Figure 8. Behavior in aqueous medium of the hydrogels with a PFM layer.

(A) Advancing and receding contact angle as function of the droplet volume of a HEMA-co- EGDA hydrogel (EGDA to HEMA ratio of 0.14), a HEMA-co-EGDA with a graded PFM layer with F/C = 0.13 and EGDA/HEMA = 0.14 and a PFM-co-EGDA. (B) Schematic representation of the polymeric surface before (top picture) and after soaking in water (bottom picture).

Once in water, the swelling and the reorganization of the polymer chains in the two-layer hydrogels with PFM could imply also a change in the topography of the surfaces at the micrometric level. In order to study this phenomenon, different samples were analyzed by atomic force microscopy (AFM) in their dry state and also in water. Fig. 9 shows the AFM micrographs of a hydrogel with a graded layer of PFM (with a 18 % of F according to the XPS results and a crosslink density of 0.10). The two images on the left correspond to the dry sample at 2D and 3D and different scanning dimensions, whereas the images on the right are from the polymer in water, also at different scanning dimensions. Both in 2D and 3D is clearly observed that the sample underwent topographical changes once into the water. Some kind of protrusions appeared on the surface, with very variable heights ranging from 10 to 40 nm and diameters that could reach the 180 nm. These peaks probably correspond to the hydrogel zones that have not been covered by PFM and, in contact with water, they swell.

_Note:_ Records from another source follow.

/-- Settles O12: the step is a reset assertion, whose fields are known but for the state words. -/
theorem resetAssertionClears : Obligations.ResetAssertionClears :=
  fun _ _ hin => ⟨_, step_of_reset hin, rfl, rfl, rfl, rfl⟩

/-! ## When a run from reset has an observation (R89, R95) -/

theorem seeded_genOf (i : Instr) (s : State) : s.seeded (genOf i) = if isSm i then s.smW else s.xsW := by
  cases hi : isSm i with
  | false => simp [genOf, hi, State.seeded]
  | true => simp [genOf, hi, State.seeded]

@[simp] theorem seededFirst_nil (sm xs : Bool) : seededFirst sm xs [] = true := rfl

theorem seededFirst_of_illegal {c : Command} (hd : decode c = none) (sm xs : Bool) (cs : List Command) :
    seededFirst sm xs (c :: cs) = false := by
  simp [seededFirst, hd]

/-- A legal command must be one that executes, and the flags it leaves are those the rest of the list starts from. -/
theorem seededFirst_of_exec {c : Command} {i : Instr} {s t : State} (hd : decode c = some i) (h : exec i s = .next t)
    (cs : List Command) : seededFirst s.smW s.xsW (c :: cs) =
      ((isSeed i || s.seeded (genOf i)) && seededFirst t.smW t.xsW cs) := by
  simp [seededFirst, hd, seeded_genOf, exec_smW h, exec_xsW h]

/-- An instruction leaves no fault on record exactly when none was there and it executes (R20, R26). -/
theorem exec_fault_eq_none_iff {i : Instr} {s t : State} (h : exec i s = .next t) :
    t.fault = none ↔ s.fault = none ∧ (isSeed i || s.seeded (genOf i)) = true := by
  by_cases hx : isSeed i = true ∨ s.seeded (genOf i) = true
  · simp [exec_fault_of_executes h hx, hx]
  · obtain ⟨hseed, hw⟩ : isSeed i = false ∧ s.seeded (genOf i) = false := by simpa using hx
    obtain rfl := takeUnseeded_eq_next (exec_of_unseeded hseed hw ▸ h)
    simp [hseed, hw, keepFirst_ne_none]

theorem runCommand_of_transact {c : Command} {s t : State} {r : Response} (h : transact c s = some (r, t)) :
    runCommand c s = .next t := by
  obtain ⟨r', t', ht, hr, -⟩ := runCommand_answers c s
  obtain ⟨-, rfl⟩ : r' = r ∧ t' = t := by simpa [transact, step_offer, ht, hr] using h
  exact ht

/-- A run leaves no fault on record exactly when none was there and each command is legal and, if it reads a generator's
state, comes after a seed of that generator. -/
theorem runCommands_fault_eq_none_iff {cs : List Command} {s t : State} {rs : List Response}
    (h : runCommands cs s = some (rs, t)) :
    t.fault = none ↔ s.fault = none ∧ seededFirst s.smW s.xsW cs = true := by
  induction cs generalizing s rs with
  | nil =>
    obtain ⟨-, rfl⟩ : [] = rs ∧ s = t := by simpa using h
    simp
  | cons c cs ih =>
    obtain ⟨r, u, hu, -⟩ := transact_answers c s
    obtain ⟨rs', hrest, -⟩ : ∃ rs', runCommands cs u = some (rs', t) ∧ r :: rs' = rs := by
      simpa [runCommands, hu] using h
    rw [ih hrest]
    obtain ⟨hd, rfl⟩ | ⟨i, hd, hex⟩ := runCommand_cases (runCommand_of_transact hu)
    · simp [seededFirst_of_illegal hd, keepFirst_ne_none]
    · rw [exec_fault_eq_none_iff hex, seededFirst_of_exec hd hex, Bool.and_eq_true, and_assoc]
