-- ==== Sys2Proof/Config.lean ====
section
/-!
DEFINITION. What is fixed for the machine (00_scope.md R8), and what the spec leaves open (R9): the
configuration `P_9XY0` and the two draws, opaque constants of which nothing can be proved. The
parameter GLYPH, which has a default, is in Machine/Glyph.lean.
-/

namespace Sys2Proof.Config

/-- `MEM_SIZE`: addresses 0 to 4095 (00_scope.md R8). -/
abbrev memSize : Nat := 4096

/-- `PROGRAM_BASE`: where LOAD puts a program and the first STEP fetches (00_scope.md R8). -/
abbrev programBase : Nat := 0x200

/-- `PROGRAM_CAPACITY` = 4096 - 0x200 (00_scope.md R8). -/
abbrev programCapacity : Nat := 3584

/-- `GLYPH_SIZE`: 16 glyphs of 5 bytes (00_scope.md R8). -/
abbrev glyphSize : Nat := 80

/-- `STACK_DEPTH` (00_scope.md R8). -/
abbrev stackDepth : Nat := 16

/-- The two values of the parameter `P_9XY0` (00_scope.md R9, 92_eei_decisions.md D11). -/
inductive SneSource where
  /-- `TABLE`: 9XY0 compares V[x] with V[y]. -/
  | table
  /-- `REFERENCE`: 9XY0 compares V[x] with V[x], so it never skips. -/
  | reference
deriving DecidableEq, Repr, Inhabited

/-- The parameter `P_9XY0`, which the spec leaves OPEN (40_control_flow.md R107, 90_conflicts.md C6).
DESIGN CHOICE, safe: an opaque constant (log entry 1). -/
opaque p9xy0 : SneSource

/-- The draw `rnd`: the value the k-th executed CXNN takes, "any 8-bit value" (41_alu.md R141).
DESIGN CHOICE, safe: a free value of the counter `State.rndDraws` (log entry 3). -/
opaque rnd : Nat → Byte

/-- The draw `keysel`: it decides which set key the k-th completed FX0A records, "any i with
K[i] = true" (44_timers_keys.md R184). `Machine.pickKey` turns it into a set key.
DESIGN CHOICE, safe: a free value of the counter `State.keyselDraws` (log entry 4). -/
opaque keysel : Nat → Nat

end Sys2Proof.Config
end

The hydrogels with no PFM do not present this behavior, all the surface swell equally, maintaining nearly the same topological features in the dry and the wet state.

Figure 9. AFM topological micrographs of a hydrogel with a PFM layer on top.

Two-dimensional views of the (A) dry sample and the (B) sample in water. Three-dimensional views at the same z-scale (50 nm) of the (C) dry sample and the (D) sample in water.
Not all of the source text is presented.